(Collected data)
▬▬▬▬▬▬
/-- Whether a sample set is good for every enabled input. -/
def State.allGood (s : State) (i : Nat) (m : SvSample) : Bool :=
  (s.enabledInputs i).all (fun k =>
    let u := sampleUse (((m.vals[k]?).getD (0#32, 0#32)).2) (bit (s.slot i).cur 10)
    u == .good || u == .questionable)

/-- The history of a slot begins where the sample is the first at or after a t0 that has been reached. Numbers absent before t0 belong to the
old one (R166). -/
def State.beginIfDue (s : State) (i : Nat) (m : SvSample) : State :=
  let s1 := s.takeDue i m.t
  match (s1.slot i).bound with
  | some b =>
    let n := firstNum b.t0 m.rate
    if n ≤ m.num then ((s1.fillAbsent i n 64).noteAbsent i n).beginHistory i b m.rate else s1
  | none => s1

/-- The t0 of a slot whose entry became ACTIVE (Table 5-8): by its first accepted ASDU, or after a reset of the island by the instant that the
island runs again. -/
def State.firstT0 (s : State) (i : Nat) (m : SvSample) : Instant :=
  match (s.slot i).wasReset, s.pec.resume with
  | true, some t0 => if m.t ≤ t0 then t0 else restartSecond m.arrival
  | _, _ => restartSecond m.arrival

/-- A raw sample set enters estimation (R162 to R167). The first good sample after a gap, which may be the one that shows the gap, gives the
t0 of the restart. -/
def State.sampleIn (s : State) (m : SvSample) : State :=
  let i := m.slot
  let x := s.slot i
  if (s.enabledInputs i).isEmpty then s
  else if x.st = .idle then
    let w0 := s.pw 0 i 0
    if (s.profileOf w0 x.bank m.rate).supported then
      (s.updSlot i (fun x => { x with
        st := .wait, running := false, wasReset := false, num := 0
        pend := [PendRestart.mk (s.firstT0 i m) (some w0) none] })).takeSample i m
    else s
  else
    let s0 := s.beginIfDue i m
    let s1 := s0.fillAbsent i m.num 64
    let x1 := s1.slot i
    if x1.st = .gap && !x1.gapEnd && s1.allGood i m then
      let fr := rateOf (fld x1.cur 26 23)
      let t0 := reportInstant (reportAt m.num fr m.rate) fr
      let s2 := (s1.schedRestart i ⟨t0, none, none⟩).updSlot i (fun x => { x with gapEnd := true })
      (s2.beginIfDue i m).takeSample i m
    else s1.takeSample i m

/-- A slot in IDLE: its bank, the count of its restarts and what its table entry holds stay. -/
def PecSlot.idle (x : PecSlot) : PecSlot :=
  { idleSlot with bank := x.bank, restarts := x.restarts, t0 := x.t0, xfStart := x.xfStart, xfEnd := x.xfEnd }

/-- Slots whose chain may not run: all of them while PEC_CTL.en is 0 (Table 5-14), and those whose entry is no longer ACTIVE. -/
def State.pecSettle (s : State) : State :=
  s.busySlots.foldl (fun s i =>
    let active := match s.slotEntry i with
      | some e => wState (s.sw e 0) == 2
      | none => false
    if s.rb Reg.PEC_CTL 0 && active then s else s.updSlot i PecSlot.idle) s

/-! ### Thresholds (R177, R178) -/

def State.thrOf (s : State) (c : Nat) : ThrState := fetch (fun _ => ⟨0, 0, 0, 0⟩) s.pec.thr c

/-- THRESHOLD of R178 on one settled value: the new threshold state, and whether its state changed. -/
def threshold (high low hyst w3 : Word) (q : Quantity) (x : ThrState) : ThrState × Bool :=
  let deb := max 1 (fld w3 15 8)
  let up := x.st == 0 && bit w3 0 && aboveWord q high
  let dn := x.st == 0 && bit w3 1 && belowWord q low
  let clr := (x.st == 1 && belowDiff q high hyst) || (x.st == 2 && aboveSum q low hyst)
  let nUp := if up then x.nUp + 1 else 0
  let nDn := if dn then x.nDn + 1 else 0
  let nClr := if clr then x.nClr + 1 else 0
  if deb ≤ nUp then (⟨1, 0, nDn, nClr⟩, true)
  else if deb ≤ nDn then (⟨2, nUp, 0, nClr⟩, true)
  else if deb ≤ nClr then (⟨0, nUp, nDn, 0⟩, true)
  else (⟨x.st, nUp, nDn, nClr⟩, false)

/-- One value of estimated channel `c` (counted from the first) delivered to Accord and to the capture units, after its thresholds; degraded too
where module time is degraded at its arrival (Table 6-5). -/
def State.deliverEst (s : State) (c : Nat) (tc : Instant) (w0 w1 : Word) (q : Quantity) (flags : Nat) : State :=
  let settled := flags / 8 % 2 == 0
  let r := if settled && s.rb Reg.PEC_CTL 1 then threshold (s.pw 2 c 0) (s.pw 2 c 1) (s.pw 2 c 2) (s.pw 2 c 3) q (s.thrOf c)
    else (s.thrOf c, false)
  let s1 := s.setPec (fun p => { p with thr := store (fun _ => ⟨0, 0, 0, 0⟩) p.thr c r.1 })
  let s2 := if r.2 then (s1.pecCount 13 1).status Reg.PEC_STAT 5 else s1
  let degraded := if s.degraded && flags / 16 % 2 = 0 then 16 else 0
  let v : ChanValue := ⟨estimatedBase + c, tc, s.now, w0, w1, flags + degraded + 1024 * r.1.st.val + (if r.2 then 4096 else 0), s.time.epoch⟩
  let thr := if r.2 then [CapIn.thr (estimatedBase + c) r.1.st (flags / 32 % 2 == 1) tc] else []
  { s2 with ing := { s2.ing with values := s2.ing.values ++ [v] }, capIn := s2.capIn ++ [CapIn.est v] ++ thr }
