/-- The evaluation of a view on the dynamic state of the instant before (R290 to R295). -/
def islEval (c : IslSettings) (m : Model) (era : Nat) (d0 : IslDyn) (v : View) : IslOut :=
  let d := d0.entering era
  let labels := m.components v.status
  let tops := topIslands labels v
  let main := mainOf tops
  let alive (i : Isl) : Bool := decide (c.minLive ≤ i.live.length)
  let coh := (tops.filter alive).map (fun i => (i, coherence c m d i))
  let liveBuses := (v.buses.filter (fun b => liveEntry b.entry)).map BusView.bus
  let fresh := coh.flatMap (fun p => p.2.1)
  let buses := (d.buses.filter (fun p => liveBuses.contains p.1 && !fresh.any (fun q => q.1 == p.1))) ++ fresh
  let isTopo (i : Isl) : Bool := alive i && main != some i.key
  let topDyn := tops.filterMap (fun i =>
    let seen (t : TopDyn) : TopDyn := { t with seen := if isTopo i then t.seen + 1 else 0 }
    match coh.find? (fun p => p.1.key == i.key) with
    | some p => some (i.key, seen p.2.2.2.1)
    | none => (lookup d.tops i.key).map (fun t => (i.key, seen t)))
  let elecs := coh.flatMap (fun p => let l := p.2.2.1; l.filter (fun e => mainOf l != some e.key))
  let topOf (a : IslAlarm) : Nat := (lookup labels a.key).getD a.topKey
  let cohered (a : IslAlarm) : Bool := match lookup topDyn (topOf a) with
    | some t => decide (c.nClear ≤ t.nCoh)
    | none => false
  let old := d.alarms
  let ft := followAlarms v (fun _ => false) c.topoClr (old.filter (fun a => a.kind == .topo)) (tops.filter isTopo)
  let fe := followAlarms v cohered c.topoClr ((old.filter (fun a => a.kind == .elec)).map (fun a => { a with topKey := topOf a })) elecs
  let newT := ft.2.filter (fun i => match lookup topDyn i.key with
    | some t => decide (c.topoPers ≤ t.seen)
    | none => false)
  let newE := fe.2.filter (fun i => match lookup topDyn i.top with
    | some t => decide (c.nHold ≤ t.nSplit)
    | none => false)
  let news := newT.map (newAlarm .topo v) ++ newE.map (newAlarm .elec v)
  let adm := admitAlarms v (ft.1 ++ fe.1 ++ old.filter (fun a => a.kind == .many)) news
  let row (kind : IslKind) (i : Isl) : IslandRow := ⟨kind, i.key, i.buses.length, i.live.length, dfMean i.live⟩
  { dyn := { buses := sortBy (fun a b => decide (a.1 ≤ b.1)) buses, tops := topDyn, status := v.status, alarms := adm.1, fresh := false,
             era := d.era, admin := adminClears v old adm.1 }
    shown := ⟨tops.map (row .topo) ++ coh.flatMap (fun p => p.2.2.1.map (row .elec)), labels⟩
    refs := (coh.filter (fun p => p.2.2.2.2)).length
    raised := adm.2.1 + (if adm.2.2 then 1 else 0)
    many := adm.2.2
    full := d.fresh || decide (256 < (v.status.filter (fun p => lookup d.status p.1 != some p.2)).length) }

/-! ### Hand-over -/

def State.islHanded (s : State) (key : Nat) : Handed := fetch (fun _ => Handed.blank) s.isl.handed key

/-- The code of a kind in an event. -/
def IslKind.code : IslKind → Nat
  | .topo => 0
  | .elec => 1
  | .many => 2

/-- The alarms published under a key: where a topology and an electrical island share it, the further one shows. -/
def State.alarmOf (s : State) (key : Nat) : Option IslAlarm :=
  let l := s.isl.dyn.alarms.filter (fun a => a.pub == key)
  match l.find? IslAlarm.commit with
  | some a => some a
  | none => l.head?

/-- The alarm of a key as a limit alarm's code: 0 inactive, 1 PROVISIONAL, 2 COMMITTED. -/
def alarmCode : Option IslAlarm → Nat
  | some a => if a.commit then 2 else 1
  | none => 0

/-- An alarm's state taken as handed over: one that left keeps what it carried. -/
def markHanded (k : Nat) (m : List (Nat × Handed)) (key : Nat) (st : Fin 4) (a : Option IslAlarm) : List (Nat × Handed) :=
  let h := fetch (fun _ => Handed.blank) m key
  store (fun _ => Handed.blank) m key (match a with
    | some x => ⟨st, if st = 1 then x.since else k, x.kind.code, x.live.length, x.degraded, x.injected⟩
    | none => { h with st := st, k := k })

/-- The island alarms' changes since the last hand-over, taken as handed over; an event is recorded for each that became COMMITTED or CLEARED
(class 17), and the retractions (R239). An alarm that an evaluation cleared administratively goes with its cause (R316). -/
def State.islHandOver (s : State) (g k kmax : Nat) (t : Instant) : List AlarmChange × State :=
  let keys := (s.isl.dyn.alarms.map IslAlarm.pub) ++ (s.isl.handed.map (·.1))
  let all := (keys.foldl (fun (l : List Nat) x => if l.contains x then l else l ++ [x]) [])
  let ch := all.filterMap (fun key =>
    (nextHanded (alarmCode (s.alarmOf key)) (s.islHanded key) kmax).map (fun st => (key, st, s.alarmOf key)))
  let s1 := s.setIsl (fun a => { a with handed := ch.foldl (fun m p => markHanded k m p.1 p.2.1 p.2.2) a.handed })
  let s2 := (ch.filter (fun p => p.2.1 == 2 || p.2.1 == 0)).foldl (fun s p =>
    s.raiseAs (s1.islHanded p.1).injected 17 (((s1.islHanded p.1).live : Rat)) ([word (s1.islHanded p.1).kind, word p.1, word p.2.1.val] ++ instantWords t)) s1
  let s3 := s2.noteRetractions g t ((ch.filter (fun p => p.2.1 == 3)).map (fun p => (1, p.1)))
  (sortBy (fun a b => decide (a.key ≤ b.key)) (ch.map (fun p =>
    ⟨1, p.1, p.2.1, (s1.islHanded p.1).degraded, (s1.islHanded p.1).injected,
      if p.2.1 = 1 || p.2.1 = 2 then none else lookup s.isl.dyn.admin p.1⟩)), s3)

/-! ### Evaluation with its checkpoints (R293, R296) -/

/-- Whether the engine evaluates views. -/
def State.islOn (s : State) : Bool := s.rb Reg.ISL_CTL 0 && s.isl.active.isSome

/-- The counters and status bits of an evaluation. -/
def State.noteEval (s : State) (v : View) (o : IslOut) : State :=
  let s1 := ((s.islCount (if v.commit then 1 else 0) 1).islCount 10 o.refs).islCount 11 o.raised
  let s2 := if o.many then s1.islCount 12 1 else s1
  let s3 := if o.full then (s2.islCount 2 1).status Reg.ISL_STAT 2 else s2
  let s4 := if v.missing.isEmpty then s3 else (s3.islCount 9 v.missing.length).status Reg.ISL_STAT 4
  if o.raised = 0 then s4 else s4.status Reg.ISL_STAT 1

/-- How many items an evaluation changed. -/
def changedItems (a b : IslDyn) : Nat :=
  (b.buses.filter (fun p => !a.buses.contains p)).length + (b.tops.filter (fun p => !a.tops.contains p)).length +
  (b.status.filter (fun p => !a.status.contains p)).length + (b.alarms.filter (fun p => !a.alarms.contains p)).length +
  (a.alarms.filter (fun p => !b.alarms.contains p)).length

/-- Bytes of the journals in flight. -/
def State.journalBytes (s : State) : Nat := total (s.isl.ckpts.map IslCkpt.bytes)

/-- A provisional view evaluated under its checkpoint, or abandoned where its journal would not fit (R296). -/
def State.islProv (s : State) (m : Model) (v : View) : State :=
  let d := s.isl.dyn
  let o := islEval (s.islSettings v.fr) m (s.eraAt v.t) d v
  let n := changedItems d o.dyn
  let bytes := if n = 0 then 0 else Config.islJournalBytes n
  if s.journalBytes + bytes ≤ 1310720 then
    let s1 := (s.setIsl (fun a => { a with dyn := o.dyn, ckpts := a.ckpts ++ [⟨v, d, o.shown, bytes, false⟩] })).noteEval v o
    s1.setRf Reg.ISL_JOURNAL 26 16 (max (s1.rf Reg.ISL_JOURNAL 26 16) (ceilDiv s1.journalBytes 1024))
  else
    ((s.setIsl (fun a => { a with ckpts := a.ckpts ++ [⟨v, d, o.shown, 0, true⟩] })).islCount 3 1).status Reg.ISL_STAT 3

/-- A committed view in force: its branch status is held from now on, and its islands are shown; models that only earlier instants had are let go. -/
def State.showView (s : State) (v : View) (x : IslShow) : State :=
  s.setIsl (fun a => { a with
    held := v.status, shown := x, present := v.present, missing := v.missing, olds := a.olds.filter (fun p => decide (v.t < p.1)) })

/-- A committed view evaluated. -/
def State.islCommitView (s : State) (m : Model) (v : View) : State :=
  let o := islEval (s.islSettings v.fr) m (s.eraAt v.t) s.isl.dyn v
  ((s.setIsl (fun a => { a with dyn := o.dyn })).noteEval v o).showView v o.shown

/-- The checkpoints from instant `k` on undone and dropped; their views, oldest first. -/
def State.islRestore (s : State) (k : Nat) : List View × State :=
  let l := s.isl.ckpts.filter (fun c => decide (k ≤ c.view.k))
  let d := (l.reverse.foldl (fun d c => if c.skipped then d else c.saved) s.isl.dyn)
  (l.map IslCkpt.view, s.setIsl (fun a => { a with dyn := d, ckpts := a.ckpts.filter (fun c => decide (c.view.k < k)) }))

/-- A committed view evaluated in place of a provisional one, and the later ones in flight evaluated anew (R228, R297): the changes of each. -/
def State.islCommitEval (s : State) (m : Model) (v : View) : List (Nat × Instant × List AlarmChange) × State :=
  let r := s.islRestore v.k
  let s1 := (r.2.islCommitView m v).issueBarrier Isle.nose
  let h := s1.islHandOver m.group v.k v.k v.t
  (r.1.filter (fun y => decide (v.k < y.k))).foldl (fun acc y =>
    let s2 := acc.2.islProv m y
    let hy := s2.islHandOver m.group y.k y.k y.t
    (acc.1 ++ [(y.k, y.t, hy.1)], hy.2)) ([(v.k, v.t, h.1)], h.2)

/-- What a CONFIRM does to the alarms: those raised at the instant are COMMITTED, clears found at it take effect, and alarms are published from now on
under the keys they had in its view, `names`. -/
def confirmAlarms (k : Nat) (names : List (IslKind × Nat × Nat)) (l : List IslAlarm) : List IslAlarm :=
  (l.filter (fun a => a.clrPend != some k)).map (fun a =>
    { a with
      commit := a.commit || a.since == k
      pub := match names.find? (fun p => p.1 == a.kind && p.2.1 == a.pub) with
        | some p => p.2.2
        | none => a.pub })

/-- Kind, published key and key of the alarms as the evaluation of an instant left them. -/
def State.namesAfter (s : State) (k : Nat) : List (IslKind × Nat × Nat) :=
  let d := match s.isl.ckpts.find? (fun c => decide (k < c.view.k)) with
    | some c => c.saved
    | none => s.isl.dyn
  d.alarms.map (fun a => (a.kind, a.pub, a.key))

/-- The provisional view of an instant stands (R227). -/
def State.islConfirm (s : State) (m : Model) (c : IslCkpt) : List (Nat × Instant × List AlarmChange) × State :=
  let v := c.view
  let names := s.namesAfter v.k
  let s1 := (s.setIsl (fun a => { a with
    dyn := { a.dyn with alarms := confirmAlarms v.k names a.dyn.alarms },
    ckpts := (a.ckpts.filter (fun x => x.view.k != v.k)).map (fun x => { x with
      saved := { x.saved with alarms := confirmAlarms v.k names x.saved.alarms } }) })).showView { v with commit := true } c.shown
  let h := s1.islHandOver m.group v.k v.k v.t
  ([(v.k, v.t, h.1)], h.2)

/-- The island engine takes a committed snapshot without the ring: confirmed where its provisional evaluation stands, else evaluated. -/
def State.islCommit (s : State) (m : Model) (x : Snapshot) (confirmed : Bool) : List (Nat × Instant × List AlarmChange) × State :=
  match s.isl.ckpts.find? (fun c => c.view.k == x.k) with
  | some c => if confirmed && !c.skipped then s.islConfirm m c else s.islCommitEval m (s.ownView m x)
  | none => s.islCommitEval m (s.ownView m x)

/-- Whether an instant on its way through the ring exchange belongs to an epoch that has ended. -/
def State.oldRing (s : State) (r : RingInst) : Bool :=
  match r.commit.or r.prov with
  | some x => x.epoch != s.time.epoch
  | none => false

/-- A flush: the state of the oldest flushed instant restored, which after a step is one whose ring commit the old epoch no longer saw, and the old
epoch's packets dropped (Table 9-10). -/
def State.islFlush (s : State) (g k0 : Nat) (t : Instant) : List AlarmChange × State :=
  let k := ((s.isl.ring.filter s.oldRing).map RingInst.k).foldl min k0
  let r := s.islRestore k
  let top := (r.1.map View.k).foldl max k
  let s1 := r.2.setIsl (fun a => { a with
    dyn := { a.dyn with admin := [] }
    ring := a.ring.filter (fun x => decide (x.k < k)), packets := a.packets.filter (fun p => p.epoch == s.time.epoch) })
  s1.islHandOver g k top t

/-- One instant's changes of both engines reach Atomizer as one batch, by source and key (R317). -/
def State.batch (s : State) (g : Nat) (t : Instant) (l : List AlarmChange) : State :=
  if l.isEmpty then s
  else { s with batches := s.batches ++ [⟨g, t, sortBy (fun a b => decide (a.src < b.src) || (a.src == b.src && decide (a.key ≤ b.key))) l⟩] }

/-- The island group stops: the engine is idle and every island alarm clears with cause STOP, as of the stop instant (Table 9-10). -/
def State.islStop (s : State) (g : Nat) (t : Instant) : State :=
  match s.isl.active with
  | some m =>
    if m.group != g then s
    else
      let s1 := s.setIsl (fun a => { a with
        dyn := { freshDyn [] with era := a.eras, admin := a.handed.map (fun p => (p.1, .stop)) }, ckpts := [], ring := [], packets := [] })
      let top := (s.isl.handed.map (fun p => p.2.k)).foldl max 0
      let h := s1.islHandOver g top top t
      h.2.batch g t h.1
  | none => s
▬▬▬▬▬▬
▶ [YOUR TASK]: With the line holding "let fresh := coh.flatMap (fun p => p.2.1)" as the first and the line holding "let seen (t" as the last, set down that range of the entries above exactly, and nothing else.

▶ [RESPONSE TO THIS TASK]:
  let fresh := coh.flatMap (fun p => p.2.1)
  let buses := (d.buses.filter (fun p => liveBuses.contains p.1 && !fresh.any (fun q => q.1 == p.1))) ++ fresh
  let isTopo (i : Isl) : Bool := alive i && main != some i.key
  let topDyn := tops.filterMap (fun i =>
    let seen (t : TopDyn) : TopDyn := { t with seen := if isTopo i then t.seen + 1 else 0 }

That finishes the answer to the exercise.